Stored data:
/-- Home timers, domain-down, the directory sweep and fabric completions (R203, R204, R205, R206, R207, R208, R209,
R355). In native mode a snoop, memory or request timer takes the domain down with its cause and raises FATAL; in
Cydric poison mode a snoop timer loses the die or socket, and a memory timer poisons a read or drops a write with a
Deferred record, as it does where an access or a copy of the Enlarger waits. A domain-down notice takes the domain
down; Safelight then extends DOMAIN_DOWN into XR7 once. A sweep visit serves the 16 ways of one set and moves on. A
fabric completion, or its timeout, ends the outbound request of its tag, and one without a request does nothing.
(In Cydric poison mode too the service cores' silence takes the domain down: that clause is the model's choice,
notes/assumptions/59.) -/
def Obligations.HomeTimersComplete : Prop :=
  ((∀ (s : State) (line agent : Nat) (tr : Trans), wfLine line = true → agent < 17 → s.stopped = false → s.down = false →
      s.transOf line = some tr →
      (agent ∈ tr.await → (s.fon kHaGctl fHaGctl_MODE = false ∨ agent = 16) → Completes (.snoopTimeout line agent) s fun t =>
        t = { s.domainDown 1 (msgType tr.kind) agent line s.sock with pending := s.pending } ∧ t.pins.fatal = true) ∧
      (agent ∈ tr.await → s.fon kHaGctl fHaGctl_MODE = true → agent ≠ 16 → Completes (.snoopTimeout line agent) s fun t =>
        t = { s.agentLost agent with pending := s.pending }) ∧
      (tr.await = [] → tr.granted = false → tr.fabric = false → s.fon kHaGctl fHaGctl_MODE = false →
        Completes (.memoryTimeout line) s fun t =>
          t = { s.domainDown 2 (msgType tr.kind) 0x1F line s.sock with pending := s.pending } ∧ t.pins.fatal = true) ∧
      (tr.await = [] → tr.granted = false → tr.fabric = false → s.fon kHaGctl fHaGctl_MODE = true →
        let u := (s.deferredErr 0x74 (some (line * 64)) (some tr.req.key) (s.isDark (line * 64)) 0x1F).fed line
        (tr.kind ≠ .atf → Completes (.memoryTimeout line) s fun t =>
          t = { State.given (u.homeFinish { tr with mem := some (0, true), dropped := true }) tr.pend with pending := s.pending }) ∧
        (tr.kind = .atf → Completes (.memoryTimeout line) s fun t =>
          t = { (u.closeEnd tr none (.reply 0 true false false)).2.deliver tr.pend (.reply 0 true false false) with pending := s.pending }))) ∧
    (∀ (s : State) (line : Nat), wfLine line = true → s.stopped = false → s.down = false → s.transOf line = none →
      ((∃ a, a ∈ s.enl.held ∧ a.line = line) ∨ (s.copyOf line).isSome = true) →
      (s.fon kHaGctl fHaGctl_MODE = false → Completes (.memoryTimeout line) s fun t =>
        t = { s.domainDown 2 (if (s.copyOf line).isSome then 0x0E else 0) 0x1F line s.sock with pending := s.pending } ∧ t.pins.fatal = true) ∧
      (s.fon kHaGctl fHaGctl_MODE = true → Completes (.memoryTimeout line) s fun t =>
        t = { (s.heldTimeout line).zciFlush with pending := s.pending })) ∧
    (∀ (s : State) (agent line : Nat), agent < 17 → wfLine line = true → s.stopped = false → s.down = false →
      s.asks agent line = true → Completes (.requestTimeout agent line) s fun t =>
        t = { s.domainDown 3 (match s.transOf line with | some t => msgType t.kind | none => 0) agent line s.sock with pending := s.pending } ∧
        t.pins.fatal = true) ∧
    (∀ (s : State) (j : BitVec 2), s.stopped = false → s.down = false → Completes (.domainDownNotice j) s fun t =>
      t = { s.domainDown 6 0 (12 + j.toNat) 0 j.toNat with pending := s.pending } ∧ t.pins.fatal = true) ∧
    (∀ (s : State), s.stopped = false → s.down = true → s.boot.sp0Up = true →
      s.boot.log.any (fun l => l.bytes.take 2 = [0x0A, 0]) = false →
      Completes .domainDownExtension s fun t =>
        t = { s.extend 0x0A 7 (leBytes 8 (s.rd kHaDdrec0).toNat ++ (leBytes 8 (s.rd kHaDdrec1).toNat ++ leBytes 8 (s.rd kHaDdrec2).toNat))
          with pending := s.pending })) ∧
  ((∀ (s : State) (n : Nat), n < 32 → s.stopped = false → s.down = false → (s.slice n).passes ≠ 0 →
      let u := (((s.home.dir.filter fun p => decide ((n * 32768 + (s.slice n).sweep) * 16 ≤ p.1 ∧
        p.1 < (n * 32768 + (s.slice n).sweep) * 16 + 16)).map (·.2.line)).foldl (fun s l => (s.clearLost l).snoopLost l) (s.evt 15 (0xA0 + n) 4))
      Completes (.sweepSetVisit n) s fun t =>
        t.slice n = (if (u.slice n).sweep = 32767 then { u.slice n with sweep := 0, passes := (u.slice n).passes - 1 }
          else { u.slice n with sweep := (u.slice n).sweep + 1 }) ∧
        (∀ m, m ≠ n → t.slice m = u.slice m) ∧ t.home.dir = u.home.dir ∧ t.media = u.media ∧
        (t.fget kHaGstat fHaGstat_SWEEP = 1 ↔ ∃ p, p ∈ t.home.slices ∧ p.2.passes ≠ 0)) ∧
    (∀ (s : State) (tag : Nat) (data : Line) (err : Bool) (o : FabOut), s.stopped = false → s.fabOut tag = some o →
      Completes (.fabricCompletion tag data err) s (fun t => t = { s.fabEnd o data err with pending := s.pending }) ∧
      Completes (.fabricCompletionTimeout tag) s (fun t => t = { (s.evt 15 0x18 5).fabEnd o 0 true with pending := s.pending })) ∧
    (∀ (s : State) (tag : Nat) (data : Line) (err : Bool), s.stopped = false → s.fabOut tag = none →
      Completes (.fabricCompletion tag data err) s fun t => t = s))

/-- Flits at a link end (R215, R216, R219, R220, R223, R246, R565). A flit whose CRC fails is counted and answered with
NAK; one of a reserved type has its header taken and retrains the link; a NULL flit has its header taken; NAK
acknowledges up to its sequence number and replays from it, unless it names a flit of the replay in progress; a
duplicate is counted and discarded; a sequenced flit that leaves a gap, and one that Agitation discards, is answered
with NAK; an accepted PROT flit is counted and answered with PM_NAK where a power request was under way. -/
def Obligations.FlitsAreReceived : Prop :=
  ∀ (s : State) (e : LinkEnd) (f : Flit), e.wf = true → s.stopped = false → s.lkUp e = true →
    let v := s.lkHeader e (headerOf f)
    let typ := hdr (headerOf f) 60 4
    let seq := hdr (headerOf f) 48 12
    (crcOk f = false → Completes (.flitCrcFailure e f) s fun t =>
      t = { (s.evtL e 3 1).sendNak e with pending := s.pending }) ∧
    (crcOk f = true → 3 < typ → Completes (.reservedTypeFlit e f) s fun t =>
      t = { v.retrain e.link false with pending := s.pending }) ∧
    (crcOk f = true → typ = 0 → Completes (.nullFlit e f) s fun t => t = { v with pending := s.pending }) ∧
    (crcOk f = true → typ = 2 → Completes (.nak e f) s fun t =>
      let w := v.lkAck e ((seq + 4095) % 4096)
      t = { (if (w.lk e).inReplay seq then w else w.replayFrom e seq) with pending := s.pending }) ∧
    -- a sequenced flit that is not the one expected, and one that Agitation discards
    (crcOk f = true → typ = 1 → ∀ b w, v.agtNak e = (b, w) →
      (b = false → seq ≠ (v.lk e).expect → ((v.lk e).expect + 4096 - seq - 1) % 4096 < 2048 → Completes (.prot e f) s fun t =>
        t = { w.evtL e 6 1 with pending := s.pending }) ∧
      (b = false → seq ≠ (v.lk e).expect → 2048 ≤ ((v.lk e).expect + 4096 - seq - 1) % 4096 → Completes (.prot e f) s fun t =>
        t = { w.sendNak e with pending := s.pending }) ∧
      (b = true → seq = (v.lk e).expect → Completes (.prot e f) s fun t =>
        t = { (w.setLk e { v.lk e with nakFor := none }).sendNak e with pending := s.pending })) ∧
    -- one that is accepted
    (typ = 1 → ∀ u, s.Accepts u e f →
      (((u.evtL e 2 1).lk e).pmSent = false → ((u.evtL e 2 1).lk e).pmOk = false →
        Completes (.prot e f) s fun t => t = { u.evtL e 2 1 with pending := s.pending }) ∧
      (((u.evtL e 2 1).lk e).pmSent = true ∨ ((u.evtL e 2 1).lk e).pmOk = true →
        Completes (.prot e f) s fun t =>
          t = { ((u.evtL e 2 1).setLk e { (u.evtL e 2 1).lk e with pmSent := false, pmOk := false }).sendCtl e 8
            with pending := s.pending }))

--

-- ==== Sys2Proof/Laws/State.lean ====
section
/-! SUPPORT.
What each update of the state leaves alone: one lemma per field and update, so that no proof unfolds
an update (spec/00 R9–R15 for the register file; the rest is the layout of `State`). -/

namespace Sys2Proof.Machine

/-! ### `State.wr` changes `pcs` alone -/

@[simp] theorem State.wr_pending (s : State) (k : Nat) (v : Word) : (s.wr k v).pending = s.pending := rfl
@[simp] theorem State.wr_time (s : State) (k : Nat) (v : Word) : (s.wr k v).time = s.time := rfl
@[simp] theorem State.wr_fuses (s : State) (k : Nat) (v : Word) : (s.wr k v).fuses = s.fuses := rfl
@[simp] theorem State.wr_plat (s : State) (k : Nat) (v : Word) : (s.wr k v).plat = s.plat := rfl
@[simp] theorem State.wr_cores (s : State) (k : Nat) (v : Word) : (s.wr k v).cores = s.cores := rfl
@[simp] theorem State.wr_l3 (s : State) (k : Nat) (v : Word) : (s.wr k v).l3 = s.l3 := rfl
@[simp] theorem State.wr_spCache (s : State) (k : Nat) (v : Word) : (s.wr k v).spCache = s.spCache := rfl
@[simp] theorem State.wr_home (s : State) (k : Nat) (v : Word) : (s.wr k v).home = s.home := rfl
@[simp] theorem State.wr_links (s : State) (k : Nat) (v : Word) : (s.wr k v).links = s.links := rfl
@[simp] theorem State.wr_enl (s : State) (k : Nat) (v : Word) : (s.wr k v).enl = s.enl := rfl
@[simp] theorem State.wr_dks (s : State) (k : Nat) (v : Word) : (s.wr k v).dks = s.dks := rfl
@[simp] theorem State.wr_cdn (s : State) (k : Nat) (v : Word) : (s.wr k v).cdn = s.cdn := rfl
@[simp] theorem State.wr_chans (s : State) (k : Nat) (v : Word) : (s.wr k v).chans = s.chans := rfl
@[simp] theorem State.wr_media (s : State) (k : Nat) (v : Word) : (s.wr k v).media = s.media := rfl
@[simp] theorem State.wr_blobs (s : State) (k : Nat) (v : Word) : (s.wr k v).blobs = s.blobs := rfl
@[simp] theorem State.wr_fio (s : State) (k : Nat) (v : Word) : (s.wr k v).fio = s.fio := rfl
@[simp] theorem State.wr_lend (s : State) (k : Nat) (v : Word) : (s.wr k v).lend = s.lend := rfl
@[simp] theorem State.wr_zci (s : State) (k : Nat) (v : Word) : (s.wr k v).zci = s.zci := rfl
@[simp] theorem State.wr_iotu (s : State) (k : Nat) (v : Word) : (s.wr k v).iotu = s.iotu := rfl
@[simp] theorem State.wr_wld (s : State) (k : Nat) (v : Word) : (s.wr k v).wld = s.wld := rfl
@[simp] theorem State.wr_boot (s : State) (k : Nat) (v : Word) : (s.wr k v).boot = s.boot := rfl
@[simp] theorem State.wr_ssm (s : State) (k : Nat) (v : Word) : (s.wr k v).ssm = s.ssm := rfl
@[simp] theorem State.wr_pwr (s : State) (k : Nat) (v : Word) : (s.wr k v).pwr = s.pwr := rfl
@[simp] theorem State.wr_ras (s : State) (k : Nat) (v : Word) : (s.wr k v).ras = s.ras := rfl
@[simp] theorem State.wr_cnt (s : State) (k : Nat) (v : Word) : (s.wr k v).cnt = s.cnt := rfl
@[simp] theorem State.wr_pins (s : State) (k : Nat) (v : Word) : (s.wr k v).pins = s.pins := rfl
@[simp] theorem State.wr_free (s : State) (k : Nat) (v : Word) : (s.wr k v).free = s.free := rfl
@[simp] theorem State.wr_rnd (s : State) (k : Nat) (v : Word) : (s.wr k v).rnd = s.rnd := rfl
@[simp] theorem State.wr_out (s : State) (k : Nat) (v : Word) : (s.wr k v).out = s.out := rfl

...

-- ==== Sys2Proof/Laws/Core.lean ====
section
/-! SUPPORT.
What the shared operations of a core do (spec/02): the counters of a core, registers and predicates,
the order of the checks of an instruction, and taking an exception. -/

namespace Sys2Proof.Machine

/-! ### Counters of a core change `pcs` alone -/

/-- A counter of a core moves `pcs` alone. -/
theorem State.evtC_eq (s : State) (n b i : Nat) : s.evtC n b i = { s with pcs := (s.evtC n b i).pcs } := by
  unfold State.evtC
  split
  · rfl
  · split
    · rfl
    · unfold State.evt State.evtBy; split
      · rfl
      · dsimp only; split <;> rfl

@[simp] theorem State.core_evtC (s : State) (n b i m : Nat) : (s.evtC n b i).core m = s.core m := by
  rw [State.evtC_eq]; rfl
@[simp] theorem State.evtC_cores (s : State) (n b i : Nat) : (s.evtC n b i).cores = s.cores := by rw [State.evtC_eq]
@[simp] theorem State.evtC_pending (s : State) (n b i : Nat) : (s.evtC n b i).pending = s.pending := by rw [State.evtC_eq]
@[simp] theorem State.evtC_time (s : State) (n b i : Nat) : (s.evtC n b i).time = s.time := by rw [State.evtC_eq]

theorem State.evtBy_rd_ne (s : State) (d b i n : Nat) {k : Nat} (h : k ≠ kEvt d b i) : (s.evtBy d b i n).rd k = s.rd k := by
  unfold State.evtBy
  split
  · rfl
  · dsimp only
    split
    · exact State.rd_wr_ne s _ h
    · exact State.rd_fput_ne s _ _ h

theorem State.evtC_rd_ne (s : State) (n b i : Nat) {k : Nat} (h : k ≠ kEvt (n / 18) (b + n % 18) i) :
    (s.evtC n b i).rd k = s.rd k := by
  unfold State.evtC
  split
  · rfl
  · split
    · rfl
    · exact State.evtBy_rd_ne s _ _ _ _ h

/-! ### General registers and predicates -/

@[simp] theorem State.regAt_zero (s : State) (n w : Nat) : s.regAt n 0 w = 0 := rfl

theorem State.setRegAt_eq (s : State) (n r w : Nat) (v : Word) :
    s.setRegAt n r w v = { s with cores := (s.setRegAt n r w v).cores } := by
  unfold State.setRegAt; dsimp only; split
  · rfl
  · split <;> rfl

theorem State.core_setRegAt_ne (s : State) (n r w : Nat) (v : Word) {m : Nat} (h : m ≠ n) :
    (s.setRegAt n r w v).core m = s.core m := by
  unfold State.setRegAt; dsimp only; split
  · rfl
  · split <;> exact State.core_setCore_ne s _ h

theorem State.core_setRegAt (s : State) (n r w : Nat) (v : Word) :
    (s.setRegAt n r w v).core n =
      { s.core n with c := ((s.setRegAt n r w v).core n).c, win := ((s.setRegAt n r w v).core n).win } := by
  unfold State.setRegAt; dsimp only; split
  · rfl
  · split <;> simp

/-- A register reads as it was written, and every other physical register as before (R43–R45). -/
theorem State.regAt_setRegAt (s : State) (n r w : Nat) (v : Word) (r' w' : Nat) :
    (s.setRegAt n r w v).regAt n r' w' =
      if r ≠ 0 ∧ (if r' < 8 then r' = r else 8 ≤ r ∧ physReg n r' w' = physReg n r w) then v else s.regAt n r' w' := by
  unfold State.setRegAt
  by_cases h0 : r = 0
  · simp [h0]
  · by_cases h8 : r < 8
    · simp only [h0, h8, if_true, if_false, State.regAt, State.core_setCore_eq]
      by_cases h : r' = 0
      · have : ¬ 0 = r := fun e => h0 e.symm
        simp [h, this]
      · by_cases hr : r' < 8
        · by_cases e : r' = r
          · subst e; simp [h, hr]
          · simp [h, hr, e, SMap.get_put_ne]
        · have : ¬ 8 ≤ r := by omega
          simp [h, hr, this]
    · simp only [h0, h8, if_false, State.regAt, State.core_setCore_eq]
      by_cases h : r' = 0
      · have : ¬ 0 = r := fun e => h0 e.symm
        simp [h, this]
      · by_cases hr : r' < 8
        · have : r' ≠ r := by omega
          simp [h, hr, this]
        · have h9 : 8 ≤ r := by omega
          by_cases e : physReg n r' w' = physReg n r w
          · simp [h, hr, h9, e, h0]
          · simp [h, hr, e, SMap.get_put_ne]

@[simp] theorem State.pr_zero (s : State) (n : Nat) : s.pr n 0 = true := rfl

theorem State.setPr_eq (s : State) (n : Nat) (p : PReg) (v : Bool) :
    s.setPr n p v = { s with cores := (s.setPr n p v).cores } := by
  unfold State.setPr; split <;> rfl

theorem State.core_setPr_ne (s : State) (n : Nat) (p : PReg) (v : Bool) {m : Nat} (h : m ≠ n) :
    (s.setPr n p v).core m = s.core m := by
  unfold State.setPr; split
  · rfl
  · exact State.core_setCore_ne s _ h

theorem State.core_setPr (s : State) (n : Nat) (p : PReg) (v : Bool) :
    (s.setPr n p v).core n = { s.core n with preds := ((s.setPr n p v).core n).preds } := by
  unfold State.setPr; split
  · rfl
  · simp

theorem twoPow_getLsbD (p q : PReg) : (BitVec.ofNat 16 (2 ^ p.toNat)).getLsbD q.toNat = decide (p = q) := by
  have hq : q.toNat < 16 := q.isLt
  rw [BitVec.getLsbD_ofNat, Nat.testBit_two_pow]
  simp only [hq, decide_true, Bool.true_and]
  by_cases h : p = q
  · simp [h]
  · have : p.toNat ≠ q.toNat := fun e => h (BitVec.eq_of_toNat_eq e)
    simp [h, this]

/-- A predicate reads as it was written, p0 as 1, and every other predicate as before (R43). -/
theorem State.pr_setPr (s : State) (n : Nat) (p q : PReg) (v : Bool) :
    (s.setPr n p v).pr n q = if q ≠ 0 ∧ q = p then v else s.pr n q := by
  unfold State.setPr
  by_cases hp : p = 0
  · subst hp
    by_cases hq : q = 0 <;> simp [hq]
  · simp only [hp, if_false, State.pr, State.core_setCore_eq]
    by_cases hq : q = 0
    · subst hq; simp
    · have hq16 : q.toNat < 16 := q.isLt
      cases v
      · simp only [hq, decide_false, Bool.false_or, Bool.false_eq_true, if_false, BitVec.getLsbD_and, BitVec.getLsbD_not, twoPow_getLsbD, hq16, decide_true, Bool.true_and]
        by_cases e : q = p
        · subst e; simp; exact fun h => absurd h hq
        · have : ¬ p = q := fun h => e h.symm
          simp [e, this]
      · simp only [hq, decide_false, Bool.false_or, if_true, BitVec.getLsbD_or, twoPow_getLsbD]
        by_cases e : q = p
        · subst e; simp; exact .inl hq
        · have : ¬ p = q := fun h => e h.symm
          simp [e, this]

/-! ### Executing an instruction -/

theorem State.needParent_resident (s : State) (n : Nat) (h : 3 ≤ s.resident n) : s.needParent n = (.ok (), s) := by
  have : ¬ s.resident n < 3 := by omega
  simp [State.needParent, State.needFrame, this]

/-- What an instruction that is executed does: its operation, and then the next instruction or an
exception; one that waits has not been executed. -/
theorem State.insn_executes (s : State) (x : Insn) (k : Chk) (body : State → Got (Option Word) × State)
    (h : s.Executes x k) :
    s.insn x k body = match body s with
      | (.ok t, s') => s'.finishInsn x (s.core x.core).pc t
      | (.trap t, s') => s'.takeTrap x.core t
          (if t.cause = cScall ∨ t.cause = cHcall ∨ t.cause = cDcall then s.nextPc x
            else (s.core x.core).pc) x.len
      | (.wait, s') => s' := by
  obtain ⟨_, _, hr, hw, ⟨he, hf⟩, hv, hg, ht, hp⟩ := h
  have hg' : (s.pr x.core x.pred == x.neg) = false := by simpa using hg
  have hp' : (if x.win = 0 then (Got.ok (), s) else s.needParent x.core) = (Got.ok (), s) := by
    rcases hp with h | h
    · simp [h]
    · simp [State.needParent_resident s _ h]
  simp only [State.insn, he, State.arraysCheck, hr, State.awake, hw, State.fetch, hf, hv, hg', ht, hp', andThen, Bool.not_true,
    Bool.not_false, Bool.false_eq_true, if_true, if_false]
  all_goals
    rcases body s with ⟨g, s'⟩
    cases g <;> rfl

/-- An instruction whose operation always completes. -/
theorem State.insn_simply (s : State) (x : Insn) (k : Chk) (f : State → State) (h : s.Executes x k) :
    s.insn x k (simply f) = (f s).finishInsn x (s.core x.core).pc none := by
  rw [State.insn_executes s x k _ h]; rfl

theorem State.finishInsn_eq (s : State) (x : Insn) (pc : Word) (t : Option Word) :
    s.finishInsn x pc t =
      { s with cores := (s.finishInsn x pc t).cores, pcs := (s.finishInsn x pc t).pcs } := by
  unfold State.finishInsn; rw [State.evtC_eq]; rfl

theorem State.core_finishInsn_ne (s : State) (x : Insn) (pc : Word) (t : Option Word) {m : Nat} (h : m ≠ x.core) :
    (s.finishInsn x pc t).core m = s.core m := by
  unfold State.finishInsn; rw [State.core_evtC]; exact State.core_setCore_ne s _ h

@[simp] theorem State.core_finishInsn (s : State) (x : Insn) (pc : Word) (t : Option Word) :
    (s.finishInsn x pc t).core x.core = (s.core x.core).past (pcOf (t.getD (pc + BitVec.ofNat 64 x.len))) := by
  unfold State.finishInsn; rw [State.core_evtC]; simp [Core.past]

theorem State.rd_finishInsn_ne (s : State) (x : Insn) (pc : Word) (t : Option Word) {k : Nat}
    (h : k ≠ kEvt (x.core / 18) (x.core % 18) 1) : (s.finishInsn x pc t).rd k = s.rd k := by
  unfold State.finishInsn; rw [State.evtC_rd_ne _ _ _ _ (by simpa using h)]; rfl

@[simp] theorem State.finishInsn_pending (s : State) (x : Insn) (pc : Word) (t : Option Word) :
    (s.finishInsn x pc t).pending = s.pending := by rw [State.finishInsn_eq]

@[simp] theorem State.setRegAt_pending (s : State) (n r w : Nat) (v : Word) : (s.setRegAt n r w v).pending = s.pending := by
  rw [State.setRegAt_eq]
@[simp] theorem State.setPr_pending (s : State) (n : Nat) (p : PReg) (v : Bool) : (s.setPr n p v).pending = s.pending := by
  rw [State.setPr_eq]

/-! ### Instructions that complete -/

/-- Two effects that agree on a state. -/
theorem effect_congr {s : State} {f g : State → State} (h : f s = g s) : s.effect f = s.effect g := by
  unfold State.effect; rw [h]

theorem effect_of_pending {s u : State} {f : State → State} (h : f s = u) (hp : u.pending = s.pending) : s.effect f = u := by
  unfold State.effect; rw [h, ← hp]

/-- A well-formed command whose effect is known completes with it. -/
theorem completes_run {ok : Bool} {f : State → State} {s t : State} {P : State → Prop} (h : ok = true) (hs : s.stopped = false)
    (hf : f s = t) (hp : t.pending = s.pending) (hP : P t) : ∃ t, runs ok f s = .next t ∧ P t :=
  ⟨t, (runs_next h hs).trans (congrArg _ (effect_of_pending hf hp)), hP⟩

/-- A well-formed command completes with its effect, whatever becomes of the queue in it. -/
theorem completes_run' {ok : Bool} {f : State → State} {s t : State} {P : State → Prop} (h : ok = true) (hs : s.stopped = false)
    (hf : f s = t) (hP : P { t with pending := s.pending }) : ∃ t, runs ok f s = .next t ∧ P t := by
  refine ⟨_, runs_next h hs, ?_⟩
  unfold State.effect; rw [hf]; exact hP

» AIM OF THE EXERCISE: Among the records above, find the lines that contain "body" and copy every one.

» ANSWER BOX:
theorem State.insn_executes (s : State) (x : Insn) (k : Chk) (body : State → Got (Option Word) × State)
    s.insn x k body = match body s with
    rcases body s with ⟨g, s'⟩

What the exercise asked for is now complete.